• _WHAT IS NEEDED_:
In the records below, find the line with "have e1 : i /" and the line with "theorem writeBytes_ok (l"; return exactly those lines and every line between them.

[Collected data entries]
*** Begin section ***
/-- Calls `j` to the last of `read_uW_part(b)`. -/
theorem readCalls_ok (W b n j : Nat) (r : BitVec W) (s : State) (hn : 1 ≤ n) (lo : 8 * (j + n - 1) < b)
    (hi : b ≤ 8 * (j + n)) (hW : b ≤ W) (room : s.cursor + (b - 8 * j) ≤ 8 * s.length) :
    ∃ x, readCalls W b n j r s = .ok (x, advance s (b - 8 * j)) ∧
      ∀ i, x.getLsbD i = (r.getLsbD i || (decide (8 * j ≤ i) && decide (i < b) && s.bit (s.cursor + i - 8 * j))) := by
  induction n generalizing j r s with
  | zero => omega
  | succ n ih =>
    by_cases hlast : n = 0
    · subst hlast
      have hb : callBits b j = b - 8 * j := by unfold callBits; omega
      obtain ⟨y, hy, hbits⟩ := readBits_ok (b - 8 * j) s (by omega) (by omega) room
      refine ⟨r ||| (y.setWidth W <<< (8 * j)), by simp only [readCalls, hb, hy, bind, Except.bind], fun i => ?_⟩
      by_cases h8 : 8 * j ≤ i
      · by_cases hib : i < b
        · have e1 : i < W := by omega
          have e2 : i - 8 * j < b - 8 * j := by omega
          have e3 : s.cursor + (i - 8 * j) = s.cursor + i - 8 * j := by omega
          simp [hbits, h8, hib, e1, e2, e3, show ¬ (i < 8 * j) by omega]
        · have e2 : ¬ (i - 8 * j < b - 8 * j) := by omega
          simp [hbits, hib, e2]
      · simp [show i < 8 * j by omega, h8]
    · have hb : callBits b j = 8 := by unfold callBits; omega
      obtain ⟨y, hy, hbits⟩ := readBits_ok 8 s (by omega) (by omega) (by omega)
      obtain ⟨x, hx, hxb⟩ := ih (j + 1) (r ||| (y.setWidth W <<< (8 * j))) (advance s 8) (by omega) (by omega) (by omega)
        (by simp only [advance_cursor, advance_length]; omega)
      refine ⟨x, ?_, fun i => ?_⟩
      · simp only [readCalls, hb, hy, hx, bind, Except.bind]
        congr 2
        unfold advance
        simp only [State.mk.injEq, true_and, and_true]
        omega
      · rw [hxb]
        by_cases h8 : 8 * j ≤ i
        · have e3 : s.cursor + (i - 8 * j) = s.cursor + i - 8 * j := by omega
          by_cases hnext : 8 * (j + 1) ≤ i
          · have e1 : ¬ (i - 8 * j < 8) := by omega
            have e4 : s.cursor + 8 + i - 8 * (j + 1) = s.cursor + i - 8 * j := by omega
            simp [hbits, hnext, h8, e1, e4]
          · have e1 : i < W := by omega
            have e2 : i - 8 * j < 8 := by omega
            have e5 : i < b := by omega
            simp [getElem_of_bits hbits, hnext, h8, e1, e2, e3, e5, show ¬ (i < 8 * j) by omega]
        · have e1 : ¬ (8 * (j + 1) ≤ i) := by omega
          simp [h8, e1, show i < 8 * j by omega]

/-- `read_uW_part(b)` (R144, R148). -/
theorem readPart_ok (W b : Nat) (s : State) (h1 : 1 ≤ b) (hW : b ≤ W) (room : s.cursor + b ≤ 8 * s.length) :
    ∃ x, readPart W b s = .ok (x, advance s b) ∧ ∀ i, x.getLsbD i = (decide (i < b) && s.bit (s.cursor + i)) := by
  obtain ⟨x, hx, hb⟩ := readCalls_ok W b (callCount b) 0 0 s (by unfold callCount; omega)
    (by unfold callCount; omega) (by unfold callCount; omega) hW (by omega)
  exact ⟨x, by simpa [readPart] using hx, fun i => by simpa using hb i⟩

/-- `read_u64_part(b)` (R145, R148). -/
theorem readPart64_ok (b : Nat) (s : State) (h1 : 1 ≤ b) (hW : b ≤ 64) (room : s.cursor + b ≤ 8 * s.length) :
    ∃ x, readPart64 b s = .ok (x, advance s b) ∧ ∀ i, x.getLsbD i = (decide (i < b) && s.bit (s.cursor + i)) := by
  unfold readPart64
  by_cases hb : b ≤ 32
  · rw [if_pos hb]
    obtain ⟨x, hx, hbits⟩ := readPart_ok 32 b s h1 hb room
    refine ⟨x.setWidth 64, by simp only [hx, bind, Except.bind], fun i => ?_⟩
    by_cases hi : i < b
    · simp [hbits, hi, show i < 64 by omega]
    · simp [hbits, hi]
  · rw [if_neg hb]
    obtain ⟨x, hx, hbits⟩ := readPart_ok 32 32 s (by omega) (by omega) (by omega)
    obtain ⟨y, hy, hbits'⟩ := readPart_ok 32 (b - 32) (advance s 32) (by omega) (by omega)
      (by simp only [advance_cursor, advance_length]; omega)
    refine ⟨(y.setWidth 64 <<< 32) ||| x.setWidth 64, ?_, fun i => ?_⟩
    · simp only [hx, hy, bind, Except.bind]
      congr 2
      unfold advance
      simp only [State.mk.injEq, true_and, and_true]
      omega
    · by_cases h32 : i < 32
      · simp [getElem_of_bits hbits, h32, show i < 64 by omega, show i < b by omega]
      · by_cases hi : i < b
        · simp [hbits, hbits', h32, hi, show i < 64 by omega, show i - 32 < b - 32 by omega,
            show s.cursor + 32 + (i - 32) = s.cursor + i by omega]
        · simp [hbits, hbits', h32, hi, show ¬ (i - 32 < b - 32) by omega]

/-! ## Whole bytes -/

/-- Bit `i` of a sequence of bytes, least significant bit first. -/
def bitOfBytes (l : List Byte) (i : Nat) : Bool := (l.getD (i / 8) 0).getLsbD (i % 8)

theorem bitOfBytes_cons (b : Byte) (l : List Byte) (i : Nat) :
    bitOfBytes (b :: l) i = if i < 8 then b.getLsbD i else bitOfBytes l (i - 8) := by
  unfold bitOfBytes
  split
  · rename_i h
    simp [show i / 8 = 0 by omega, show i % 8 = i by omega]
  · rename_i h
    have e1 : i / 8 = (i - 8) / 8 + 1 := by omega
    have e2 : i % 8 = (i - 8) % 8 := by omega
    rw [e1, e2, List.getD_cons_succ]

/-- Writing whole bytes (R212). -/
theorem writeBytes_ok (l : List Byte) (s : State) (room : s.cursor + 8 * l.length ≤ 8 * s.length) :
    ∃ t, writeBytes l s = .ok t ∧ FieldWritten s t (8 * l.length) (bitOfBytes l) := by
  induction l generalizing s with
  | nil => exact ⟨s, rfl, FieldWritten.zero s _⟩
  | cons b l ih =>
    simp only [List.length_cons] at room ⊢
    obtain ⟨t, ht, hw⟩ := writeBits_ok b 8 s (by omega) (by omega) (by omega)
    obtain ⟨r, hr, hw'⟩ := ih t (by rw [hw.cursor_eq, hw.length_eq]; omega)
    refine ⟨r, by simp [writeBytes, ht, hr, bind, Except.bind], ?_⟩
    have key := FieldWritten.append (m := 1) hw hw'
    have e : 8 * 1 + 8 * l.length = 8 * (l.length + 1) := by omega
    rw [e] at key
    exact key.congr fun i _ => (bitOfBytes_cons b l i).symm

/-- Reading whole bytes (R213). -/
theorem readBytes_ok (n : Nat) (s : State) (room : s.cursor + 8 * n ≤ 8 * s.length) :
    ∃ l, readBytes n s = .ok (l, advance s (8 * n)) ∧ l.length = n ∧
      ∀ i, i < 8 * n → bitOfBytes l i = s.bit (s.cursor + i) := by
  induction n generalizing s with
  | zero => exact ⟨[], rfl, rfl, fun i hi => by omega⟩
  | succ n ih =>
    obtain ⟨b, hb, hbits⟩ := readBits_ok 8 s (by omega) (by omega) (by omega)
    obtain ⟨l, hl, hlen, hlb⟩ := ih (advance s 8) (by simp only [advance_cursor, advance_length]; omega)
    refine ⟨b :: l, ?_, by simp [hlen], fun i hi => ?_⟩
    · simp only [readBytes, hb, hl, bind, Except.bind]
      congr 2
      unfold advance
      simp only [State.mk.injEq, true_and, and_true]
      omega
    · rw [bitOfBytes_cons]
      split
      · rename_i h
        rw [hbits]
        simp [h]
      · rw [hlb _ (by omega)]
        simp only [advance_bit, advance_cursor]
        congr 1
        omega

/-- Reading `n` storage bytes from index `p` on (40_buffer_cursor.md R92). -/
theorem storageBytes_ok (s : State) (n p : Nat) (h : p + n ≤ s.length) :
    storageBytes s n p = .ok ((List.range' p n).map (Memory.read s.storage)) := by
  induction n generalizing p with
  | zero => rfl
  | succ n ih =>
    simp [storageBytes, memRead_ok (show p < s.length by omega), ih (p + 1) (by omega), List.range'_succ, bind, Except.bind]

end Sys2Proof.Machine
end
*** End section ***
*** Begin section ***
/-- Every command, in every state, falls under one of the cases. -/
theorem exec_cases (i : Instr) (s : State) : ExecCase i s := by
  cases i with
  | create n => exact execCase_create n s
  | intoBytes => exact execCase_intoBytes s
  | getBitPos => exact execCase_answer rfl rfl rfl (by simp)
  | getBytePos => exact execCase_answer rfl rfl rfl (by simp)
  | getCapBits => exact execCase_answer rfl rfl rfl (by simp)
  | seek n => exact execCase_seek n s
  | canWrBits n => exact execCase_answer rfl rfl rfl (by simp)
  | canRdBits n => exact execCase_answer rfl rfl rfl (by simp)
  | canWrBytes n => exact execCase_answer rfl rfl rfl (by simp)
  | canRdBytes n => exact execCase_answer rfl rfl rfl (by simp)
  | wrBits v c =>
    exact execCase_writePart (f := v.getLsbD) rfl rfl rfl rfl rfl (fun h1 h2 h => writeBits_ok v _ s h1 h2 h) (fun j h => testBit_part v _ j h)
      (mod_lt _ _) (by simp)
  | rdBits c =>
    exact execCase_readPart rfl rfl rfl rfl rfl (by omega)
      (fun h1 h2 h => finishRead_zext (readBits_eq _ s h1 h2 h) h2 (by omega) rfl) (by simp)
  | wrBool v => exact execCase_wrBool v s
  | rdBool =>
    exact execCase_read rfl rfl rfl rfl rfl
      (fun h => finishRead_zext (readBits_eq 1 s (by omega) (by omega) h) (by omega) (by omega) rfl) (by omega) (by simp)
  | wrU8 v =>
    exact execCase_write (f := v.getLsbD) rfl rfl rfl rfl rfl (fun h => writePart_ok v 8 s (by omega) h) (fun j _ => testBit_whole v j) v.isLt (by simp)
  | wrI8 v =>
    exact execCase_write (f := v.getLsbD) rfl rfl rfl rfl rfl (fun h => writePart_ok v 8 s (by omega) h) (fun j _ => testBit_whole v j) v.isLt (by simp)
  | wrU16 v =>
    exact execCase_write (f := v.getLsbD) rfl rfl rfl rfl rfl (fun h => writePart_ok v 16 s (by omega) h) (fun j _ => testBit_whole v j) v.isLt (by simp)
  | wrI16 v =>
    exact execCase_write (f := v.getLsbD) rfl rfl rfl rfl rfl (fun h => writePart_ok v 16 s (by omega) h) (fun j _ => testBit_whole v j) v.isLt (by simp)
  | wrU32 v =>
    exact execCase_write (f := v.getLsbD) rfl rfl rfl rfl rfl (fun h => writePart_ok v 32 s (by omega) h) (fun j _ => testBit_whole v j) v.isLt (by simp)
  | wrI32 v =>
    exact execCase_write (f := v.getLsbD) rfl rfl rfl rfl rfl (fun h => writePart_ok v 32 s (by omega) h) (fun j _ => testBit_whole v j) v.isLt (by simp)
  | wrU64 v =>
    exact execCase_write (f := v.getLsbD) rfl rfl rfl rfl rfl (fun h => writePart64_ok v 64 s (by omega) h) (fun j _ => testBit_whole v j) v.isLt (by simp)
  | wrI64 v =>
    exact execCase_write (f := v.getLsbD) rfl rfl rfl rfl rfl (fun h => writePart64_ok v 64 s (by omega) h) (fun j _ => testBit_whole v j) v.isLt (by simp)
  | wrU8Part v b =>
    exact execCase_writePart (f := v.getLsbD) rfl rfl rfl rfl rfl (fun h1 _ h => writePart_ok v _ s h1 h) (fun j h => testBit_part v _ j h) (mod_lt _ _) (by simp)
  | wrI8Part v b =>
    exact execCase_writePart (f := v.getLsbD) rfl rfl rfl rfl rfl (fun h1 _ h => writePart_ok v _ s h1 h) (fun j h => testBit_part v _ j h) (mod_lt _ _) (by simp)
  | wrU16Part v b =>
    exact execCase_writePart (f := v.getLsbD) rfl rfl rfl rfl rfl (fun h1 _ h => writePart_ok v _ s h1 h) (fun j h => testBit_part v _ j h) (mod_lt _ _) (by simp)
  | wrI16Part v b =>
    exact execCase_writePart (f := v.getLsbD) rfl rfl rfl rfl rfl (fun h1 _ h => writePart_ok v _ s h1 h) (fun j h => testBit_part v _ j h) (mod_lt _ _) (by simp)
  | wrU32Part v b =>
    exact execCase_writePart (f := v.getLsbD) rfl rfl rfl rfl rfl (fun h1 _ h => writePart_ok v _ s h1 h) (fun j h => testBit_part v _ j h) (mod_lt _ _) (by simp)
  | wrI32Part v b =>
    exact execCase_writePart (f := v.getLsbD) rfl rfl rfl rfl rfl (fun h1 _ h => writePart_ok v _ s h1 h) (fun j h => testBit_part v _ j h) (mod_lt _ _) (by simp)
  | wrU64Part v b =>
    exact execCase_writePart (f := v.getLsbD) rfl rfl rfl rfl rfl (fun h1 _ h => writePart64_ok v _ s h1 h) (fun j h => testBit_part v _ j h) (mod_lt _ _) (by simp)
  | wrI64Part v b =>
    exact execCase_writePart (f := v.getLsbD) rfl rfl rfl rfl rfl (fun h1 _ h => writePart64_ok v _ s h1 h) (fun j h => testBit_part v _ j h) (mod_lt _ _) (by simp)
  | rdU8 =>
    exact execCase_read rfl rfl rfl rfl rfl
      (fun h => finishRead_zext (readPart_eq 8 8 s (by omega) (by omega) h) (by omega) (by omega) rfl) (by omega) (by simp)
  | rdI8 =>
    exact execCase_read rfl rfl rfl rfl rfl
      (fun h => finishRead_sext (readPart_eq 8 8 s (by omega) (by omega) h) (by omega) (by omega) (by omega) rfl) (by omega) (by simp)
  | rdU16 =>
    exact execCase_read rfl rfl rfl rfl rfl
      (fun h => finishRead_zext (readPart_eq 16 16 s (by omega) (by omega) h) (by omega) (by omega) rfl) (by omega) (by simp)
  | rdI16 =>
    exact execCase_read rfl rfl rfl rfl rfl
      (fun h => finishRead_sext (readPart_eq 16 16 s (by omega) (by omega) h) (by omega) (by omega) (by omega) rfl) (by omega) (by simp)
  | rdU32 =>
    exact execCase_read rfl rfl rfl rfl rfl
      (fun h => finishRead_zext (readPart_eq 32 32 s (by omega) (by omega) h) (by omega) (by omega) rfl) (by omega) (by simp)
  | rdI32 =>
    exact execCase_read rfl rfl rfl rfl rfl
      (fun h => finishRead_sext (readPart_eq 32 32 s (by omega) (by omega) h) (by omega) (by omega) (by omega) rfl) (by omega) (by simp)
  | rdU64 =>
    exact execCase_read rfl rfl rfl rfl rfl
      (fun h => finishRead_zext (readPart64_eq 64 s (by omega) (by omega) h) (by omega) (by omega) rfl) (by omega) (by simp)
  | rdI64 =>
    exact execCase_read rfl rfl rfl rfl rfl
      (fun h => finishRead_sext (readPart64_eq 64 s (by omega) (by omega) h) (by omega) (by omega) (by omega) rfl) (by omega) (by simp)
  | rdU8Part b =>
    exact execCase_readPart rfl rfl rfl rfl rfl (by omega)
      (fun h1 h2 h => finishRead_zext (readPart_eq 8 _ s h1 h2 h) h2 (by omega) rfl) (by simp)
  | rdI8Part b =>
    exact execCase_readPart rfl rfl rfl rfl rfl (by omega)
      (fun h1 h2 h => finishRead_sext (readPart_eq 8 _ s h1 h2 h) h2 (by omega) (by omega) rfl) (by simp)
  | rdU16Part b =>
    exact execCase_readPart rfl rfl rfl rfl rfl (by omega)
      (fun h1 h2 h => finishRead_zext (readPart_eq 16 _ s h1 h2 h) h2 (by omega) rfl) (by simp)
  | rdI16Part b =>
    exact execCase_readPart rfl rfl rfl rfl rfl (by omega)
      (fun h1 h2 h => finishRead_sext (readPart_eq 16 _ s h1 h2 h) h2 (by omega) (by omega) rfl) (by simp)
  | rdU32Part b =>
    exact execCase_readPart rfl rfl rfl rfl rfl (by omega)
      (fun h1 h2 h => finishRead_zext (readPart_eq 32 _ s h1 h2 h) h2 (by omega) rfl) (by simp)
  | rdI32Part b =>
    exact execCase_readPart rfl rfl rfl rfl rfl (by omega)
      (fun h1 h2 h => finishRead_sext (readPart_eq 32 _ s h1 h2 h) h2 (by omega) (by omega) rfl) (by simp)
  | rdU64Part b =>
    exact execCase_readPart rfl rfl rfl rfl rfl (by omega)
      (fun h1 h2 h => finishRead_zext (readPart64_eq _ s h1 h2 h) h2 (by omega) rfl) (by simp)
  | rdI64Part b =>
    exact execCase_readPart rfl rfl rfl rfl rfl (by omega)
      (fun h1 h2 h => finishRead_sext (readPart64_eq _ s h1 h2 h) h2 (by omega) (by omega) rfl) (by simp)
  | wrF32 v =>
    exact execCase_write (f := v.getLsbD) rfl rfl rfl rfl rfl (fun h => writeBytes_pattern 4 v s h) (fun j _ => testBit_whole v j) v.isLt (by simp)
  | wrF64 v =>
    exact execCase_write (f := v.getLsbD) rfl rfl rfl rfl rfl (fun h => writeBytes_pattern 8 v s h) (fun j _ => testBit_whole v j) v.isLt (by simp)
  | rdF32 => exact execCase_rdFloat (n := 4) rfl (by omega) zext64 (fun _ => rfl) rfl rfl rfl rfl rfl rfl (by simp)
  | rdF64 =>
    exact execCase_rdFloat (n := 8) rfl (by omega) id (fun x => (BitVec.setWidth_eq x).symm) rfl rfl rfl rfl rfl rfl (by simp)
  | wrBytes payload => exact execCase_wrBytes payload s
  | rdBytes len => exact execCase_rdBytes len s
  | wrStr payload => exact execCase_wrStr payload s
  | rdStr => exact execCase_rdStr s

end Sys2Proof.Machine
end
*** End section ***
*** Begin section ***
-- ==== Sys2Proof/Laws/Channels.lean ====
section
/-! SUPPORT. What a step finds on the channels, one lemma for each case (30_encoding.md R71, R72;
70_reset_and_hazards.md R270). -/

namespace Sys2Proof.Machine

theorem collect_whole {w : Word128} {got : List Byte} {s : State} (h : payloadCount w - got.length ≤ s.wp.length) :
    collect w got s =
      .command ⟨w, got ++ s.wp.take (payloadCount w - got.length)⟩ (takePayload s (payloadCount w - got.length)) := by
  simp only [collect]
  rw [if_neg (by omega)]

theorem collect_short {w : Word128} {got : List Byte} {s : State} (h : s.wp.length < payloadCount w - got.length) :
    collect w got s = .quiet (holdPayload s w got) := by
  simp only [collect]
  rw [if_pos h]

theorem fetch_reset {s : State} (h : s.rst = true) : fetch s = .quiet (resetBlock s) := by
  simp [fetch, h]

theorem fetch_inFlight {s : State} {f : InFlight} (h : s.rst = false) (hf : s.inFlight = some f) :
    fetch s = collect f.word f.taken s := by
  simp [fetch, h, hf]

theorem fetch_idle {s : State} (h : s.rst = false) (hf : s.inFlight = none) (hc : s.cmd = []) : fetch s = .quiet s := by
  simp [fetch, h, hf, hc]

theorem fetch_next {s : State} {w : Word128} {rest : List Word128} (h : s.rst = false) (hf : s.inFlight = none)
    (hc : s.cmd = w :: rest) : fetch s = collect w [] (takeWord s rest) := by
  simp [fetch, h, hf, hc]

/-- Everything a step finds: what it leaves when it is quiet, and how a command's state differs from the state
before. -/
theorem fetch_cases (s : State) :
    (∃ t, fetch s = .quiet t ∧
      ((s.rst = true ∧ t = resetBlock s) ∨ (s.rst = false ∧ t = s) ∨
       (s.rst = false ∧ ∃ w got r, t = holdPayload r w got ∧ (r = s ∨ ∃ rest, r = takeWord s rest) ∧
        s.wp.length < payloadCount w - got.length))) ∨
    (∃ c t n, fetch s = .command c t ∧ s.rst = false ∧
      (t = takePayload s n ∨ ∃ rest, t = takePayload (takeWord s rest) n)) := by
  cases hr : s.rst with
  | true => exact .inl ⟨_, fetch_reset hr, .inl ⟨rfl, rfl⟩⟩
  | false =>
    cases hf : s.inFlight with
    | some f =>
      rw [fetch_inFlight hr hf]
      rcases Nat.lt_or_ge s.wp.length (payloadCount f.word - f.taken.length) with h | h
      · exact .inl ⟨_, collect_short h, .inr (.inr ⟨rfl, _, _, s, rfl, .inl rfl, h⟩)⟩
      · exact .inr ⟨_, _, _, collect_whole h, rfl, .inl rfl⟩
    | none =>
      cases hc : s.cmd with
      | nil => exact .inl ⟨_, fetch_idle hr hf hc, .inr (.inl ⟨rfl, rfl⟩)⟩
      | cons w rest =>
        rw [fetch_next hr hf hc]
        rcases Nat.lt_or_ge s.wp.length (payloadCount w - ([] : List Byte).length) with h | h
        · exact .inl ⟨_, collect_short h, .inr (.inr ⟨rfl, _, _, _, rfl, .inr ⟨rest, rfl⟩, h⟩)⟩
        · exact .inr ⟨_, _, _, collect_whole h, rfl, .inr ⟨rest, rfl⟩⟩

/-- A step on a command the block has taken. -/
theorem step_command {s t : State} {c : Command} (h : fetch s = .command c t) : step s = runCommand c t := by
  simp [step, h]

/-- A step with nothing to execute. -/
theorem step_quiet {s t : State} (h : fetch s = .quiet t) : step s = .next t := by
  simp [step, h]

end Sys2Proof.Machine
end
*** End section ***
• _REPLY TO THE TASK_:
    have e1 : i / 8 = (i - 8) / 8 + 1 := by omega
    have e2 : i % 8 = (i - 8) % 8 := by omega
    rw [e1, e2, List.getD_cons_succ]

/-- Writing whole bytes (R212). -/
theorem writeBytes_ok (l : List Byte) (s : State) (room : s.cursor + 8 * l.length ≤ 8 * s.length) :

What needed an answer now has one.